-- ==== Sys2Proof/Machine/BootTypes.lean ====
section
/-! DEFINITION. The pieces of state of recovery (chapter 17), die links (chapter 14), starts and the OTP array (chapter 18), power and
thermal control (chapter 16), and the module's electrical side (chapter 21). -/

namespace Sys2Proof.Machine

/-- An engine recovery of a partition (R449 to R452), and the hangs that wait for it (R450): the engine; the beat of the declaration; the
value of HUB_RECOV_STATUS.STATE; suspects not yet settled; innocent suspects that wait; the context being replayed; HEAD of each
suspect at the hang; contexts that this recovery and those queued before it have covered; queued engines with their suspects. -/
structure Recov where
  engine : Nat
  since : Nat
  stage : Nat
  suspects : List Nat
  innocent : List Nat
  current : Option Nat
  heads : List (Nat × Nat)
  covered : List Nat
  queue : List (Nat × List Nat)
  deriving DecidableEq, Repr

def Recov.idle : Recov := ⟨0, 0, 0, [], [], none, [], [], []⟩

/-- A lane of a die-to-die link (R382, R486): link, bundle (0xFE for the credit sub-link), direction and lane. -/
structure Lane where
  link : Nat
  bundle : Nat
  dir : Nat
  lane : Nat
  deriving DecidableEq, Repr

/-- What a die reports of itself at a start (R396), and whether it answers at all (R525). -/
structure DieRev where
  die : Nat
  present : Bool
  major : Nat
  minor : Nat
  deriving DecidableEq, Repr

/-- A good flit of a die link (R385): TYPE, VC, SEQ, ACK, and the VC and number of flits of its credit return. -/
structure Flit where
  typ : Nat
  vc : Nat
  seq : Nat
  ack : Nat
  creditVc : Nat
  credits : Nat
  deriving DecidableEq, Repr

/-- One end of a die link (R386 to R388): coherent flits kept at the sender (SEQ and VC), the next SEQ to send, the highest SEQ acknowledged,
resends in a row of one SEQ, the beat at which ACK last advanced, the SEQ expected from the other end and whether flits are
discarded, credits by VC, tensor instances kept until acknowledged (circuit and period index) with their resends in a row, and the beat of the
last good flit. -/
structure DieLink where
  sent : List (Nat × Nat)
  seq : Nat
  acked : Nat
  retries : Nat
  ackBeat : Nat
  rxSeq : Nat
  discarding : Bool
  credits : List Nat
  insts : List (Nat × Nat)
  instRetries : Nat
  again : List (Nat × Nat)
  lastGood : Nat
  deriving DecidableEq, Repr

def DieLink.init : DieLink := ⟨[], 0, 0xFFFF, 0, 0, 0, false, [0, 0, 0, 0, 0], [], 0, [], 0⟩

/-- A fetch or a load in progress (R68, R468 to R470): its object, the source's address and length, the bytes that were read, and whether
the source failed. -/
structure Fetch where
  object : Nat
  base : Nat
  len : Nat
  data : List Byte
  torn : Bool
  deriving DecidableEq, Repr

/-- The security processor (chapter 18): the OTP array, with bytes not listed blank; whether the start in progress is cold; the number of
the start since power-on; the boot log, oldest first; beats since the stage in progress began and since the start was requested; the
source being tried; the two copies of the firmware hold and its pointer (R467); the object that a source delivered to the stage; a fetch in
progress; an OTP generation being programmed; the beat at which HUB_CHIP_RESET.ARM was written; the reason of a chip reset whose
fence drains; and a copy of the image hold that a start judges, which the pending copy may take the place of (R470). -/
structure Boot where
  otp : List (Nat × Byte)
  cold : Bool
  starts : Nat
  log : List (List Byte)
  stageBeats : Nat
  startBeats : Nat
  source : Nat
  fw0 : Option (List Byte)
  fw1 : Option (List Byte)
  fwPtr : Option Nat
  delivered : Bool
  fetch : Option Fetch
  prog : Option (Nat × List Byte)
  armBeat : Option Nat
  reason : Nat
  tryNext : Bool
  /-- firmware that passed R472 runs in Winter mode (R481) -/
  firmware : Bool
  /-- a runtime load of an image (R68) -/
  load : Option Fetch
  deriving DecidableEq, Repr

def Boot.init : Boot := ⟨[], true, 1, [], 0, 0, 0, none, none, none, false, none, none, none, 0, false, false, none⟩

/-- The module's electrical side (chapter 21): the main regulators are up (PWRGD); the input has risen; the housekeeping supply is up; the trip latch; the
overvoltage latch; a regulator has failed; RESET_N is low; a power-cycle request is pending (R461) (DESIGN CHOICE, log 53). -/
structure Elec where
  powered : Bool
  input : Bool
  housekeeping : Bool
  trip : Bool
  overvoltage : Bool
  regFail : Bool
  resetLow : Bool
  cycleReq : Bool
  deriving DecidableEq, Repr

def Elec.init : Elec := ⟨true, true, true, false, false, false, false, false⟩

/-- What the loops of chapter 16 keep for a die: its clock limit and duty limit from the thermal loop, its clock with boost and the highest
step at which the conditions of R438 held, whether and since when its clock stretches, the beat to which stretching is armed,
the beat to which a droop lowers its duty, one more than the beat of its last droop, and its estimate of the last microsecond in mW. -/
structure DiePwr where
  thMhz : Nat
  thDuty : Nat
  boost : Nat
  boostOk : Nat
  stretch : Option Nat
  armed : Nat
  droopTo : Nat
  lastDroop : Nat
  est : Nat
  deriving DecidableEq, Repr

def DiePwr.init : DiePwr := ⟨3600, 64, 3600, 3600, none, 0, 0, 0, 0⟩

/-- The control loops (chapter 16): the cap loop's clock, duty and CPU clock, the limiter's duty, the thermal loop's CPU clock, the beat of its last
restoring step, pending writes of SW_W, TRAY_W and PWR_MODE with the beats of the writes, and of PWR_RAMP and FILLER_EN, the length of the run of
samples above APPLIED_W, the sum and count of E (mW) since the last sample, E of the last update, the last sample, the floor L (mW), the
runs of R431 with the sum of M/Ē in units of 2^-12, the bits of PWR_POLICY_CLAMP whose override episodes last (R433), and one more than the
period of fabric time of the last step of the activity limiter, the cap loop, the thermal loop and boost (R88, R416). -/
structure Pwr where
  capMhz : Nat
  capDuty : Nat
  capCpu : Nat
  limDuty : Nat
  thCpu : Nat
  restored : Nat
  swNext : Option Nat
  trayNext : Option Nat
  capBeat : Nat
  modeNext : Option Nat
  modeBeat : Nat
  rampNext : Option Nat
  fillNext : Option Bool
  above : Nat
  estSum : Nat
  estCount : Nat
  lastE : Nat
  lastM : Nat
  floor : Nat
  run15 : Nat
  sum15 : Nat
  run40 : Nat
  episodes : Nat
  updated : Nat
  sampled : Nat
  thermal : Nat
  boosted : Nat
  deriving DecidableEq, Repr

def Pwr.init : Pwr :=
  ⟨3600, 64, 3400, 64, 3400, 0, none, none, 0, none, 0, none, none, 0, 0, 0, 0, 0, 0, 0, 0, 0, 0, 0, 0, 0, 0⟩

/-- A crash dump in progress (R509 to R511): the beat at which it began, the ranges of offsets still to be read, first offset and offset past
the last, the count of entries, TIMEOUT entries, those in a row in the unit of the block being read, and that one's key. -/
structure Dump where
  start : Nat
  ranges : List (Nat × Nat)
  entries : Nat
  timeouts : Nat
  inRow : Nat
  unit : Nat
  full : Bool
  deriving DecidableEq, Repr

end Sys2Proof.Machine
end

* * *

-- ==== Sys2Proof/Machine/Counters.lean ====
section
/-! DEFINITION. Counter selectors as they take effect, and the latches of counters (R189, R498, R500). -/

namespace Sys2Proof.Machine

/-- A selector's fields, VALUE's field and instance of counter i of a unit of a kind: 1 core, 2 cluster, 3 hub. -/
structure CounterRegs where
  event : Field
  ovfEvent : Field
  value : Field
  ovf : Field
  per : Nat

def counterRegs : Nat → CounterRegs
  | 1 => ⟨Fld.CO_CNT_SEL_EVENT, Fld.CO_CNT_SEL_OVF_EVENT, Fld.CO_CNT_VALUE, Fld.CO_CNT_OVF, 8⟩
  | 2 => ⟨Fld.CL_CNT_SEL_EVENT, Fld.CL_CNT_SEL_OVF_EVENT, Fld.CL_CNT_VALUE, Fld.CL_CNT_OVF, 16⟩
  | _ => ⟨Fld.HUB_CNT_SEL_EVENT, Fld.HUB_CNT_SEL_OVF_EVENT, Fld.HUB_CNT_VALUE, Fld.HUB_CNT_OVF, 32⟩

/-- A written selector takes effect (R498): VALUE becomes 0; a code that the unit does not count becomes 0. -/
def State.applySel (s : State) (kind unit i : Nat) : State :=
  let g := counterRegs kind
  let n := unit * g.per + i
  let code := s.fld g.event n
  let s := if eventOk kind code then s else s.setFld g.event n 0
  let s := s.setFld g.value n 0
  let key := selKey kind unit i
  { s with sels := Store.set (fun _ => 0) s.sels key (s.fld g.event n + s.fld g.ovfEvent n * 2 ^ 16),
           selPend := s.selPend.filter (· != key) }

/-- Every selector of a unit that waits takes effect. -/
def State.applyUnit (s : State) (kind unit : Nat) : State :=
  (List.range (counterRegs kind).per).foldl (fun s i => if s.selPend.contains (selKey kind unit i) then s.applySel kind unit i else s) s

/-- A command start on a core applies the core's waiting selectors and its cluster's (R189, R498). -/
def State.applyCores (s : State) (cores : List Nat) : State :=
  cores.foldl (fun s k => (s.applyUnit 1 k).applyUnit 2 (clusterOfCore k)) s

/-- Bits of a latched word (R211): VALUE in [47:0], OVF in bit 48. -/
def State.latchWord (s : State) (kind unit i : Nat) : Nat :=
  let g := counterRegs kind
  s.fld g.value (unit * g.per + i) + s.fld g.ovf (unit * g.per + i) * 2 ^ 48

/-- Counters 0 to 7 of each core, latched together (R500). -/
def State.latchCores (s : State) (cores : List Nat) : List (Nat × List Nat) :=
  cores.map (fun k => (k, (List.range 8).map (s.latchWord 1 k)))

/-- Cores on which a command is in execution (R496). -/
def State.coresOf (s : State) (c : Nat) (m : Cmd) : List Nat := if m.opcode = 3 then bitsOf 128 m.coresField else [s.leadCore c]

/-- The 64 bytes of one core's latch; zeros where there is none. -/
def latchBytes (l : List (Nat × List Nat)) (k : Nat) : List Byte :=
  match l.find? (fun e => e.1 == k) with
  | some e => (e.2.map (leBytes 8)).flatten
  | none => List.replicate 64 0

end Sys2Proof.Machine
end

> **EXERCISE OBJECTIVE**
Using the entries above, return exactly the lines from the line with "mode (R481) -/" to the line with "resetLow : Bool", counting both of those lines.

> **RESPONSE TO THIS EXERCISE**
  /-- firmware that passed R472 runs in Winter mode (R481) -/
  firmware : Bool
  /-- a runtime load of an image (R68) -/
  load : Option Fetch
  deriving DecidableEq, Repr

def Boot.init : Boot := ⟨[], true, 1, [], 0, 0, 0, none, none, none, false, none, none, none, 0, false, false, none⟩

/-- The module's electrical side (chapter 21): the main regulators are up (PWRGD); the input has risen; the housekeeping supply is up; the trip latch; the
overvoltage latch; a regulator has failed; RESET_N is low; a power-cycle request is pending (R461) (DESIGN CHOICE, log 53). -/
structure Elec where
  powered : Bool
  input : Bool
  housekeeping : Bool
  trip : Bool
  overvoltage : Bool
  regFail : Bool
  resetLow : Bool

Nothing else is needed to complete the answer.